Robert,

Thank you for your prompt reply.

We disabled the 10 Gb uplinks to the MLX and only enabled the 1 Gb links to the ICX and still have the ENM Loop. The results were the same, even after removing the Disjoint.

We are did not create a LAG/channel as we are just trying to get the basic 1 Gb connections going at this point on the DMZ.

Interesting.  We know UCS side works fine with the VCX, but not the ICX.

I'd guess either the Brocade is not configured correctly, or its not compatible (SW/HW). 

Can you paste:

1. The exact error message from UCSM when you see the ENM loop message.

2. The sw version of ICX and the port config

3. [SSH to UCSM]

-connect nxos

-show int x/y  (1G interface that's err disabling)

-show int trunk

-show int brief

Robert

Note: If we disable one of the 1 Gb ports, the DMZ connection works just fine. As soon as you bring both up, it loops.

1 - Error: Error Disabled on ENM Loop

2 - Ok, actually the DMZ switch is a FCX-24G. Software Version 7.0.01CT7F1

interface ethernet 1/1/3

no spanning-tree

!

interface ethernet 1/1/4

no spanning-tree

3 - See attached file

Paste everything in a text file and attach it.  That'll keep the native formating and make it easier to read.

Robert

From your putty Logs, I don't see any issues...

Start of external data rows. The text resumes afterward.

/-! `State.txqDrawn` -/

@[simp] theorem State.txqDrawn_params : (s.txqDrawn).params = s.params := rfl
@[simp] theorem State.txqDrawn_cmd : (s.txqDrawn).cmd = s.cmd := rfl
@[simp] theorem State.txqDrawn_busy : (s.txqDrawn).busy = s.busy := rfl
@[simp] theorem State.txqDrawn_irqPend : (s.txqDrawn).irqPend = s.irqPend := rfl
@[simp] theorem State.txqDrawn_ovr : (s.txqDrawn).ovr = s.ovr := rfl
@[simp] theorem State.txqDrawn_err : (s.txqDrawn).err = s.err := rfl
@[simp] theorem State.txqDrawn_stepIx : (s.txqDrawn).stepIx = s.stepIx := rfl
@[simp] theorem State.txqDrawn_cause : (s.txqDrawn).cause = s.cause := rfl
@[simp] theorem State.txqDrawn_result : (s.txqDrawn).result = s.result := rfl
@[simp] theorem State.txqDrawn_eventTag : (s.txqDrawn).eventTag = s.eventTag := rfl
@[simp] theorem State.txqDrawn_eventLen : (s.txqDrawn).eventLen = s.eventLen := rfl
@[simp] theorem State.txqDrawn_rssi : (s.txqDrawn).rssi = s.rssi := rfl
@[simp] theorem State.txqDrawn_snr : (s.txqDrawn).snr = s.snr := rfl
@[simp] theorem State.txqDrawn_rxFlag : (s.txqDrawn).rxFlag = s.rxFlag := rfl
@[simp] theorem State.txqDrawn_txFlag : (s.txqDrawn).txFlag = s.txFlag := rfl
@[simp] theorem State.txqDrawn_mem : (s.txqDrawn).mem = s.mem := rfl
@[simp] theorem State.txqDrawn_pcache : (s.txqDrawn).pcache = s.pcache := rfl
@[simp] theorem State.txqDrawn_irqPrev : (s.txqDrawn).irqPrev = s.irqPrev := rfl
@[simp] theorem State.txqDrawn_seq : (s.txqDrawn).seq = s.seq := rfl
@[simp] theorem State.txqDrawn_inReset : (s.txqDrawn).inReset = s.inReset := rfl
@[simp] theorem State.txqDrawn_tcxo : (s.txqDrawn).tcxo = s.tcxo := rfl
@[simp] theorem State.txqDrawn_chipMode : (s.txqDrawn).chipMode = s.chipMode := rfl
@[simp] theorem State.txqDrawn_faults : (s.txqDrawn).faults = s.faults := rfl
@[simp] theorem State.txqDrawn_chip : (s.txqDrawn).chip = { s.chip with txq := s.chip.txq ++ Config.drawBytes s.draws } := rfl
@[simp] theorem State.txqDrawn_rdata : (s.txqDrawn).rdata = s.rdata := rfl
@[simp] theorem State.txqDrawn_log : (s.txqDrawn).log = s.log := rfl
@[simp] theorem State.txqDrawn_draws : (s.txqDrawn).draws = s.draws + 1 := rfl
@[simp] theorem State.txqDrawn_inputs : (s.txqDrawn).inputs = s.inputs := rfl
@[simp] theorem State.txqDrawn_during : (s.txqDrawn).during = s.during := rfl

/-! `State.rxqDrawn` -/

@[simp] theorem State.rxqDrawn_params (n : Nat) : (s.rxqDrawn n).params = s.params := rfl
@[simp] theorem State.rxqDrawn_cmd (n : Nat) : (s.rxqDrawn n).cmd = s.cmd := rfl
@[simp] theorem State.rxqDrawn_busy (n : Nat) : (s.rxqDrawn n).busy = s.busy := rfl
@[simp] theorem State.rxqDrawn_irqPend (n : Nat) : (s.rxqDrawn n).irqPend = s.irqPend := rfl
@[simp] theorem State.rxqDrawn_ovr (n : Nat) : (s.rxqDrawn n).ovr = s.ovr := rfl
@[simp] theorem State.rxqDrawn_err (n : Nat) : (s.rxqDrawn n).err = s.err := rfl
@[simp] theorem State.rxqDrawn_stepIx (n : Nat) : (s.rxqDrawn n).stepIx = s.stepIx := rfl
@[simp] theorem State.rxqDrawn_cause (n : Nat) : (s.rxqDrawn n).cause = s.cause := rfl
@[simp] theorem State.rxqDrawn_result (n : Nat) : (s.rxqDrawn n).result = s.result := rfl
@[simp] theorem State.rxqDrawn_eventTag (n : Nat) : (s.rxqDrawn n).eventTag = s.eventTag := rfl
@[simp] theorem State.rxqDrawn_eventLen (n : Nat) : (s.rxqDrawn n).eventLen = s.eventLen := rfl
@[simp] theorem State.rxqDrawn_rssi (n : Nat) : (s.rxqDrawn n).rssi = s.rssi := rfl
@[simp] theorem State.rxqDrawn_snr (n : Nat) : (s.rxqDrawn n).snr = s.snr := rfl
@[simp] theorem State.rxqDrawn_rxFlag (n : Nat) : (s.rxqDrawn n).rxFlag = s.rxFlag := rfl
@[simp] theorem State.rxqDrawn_txFlag (n : Nat) : (s.rxqDrawn n).txFlag = s.txFlag := rfl
@[simp] theorem State.rxqDrawn_mem (n : Nat) : (s.rxqDrawn n).mem = s.mem := rfl
@[simp] theorem State.rxqDrawn_pcache (n : Nat) : (s.rxqDrawn n).pcache = s.pcache := rfl
@[simp] theorem State.rxqDrawn_irqPrev (n : Nat) : (s.rxqDrawn n).irqPrev = s.irqPrev := rfl
@[simp] theorem State.rxqDrawn_seq (n : Nat) : (s.rxqDrawn n).seq = s.seq := rfl
@[simp] theorem State.rxqDrawn_inReset (n : Nat) : (s.rxqDrawn n).inReset = s.inReset := rfl
@[simp] theorem State.rxqDrawn_tcxo (n : Nat) : (s.rxqDrawn n).tcxo = s.tcxo := rfl
@[simp] theorem State.rxqDrawn_chipMode (n : Nat) : (s.rxqDrawn n).chipMode = s.chipMode := rfl
@[simp] theorem State.rxqDrawn_faults (n : Nat) : (s.rxqDrawn n).faults = s.faults := rfl
@[simp] theorem State.rxqDrawn_chip (n : Nat) : (s.rxqDrawn n).chip = { s.chip with rxq := s.chip.rxq.drop (min n (Config.drawCount s.draws)) } := rfl
@[simp] theorem State.rxqDrawn_rdata (n : Nat) : (s.rxqDrawn n).rdata = s.rdata := rfl
@[simp] theorem State.rxqDrawn_log (n : Nat) : (s.rxqDrawn n).log = s.log := rfl
@[simp] theorem State.rxqDrawn_draws (n : Nat) : (s.rxqDrawn n).draws = s.draws + 1 := rfl
@[simp] theorem State.rxqDrawn_inputs (n : Nat) : (s.rxqDrawn n).inputs = s.inputs := rfl
@[simp] theorem State.rxqDrawn_during (n : Nat) : (s.rxqDrawn n).during = s.during := rfl

end Sys2Proof.Machine
end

e1/17 and e1/21 are both up.  I also don't see any blocked VLANs.  Where's this "ENM Loop" you speak of?

Ethernet1/21 is up

  Hardware: 1000/10000 Ethernet, address: 547f.eeda.6f9c (bia 547f.eeda.6f9c)

  Description: U: Uplink

RE-SLCFI1-A(nxos)# sh int trunk

--------------------------------------------------------------------------------

Port          Native  Status        Port

              Vlan                  Channel

--------------------------------------------------------------------------------

Eth1/17       500     trunking      --

Eth1/21       501     trunking      --

--------------------------------------------------------------------------------

Port          Vlans Allowed on Trunk

--------------------------------------------------------------------------------

Eth1/17       1,5,500,999

Eth1/21       1,501,999

--------------------------------------------------------------------------------

Port          Vlans Err-disabled on Trunk

--------------------------------------------------------------------------------

Eth1/17       none

Eth1/21       none

--------------------------------------------------------------------------------

Port          STP Forwarding

--------------------------------------------------------------------------------

Eth1/17       1,5,500,999

Eth1/21       1,501,999

The connections come up, drop, loop error and then they come back up. Rinse, repeat.

I will pull the logs again with sh int trunk when the connection shows down again..

Why are you disabling STP on the brocarde intefaces?  Can you remove that config.  Leave the default STP mode, which on brocade should be Fast Port Mode... (the equivelant to Cisco Port Fast).

Robert

Robert,

We tried STP in both modes. Same results.

Can you get me the following output:

show platform software enm internal event-history interface ethernet 1/17

show platform software enm internal event-history interface ethernet 1/21

Again attach as text file.

Thanks,

Robert

Did you ensure the Brocade's interfaces are set as trunks, allowing the matching VLANs on the UCS side, and match the native VLANs on both sides?

Robert

Robert,

We tried tagging multiple VLANS to those Brocade ports -- This is the only equivalent setting I have found for these switches.

Also, yes, we have matching native VLANs. Still, the same results.

Just as a follow up, thank you for your help Robert. Here is the solution that we found with TAC's help to end this ENM Loop issue:

- The cause of this is due to the way the Foundry switch handles LLDP frames.  The IEEE 802.1D specification indicates that any frame with a destination MAC address of 01:80:c2:00:00:0e should be dropped and should never be forwarded.  The Foundry switch floods this frame. So the LLDP frame is received from one FI and is flooded so that the other FI receives a copy of the frame causing the FIs to believe they are connected to each other.  This is why the ports become ErrDisabled.

access-list 401 deny any 0180.c200.000e 0fff.ffff.ffff any access-list

401 permit any any any

interface e4/10

mac access-group 410 in

interface e4/11

mac access-group 410 in

Actual command:

lldp run

The workaround is to apply an inbound MAC access-list on the Foundry on any port which connects to a UCS FI, denying LLDP frames. Once the following configuration changes were made, the interfaces on the UCS and the Foundry switch moved to the Up state.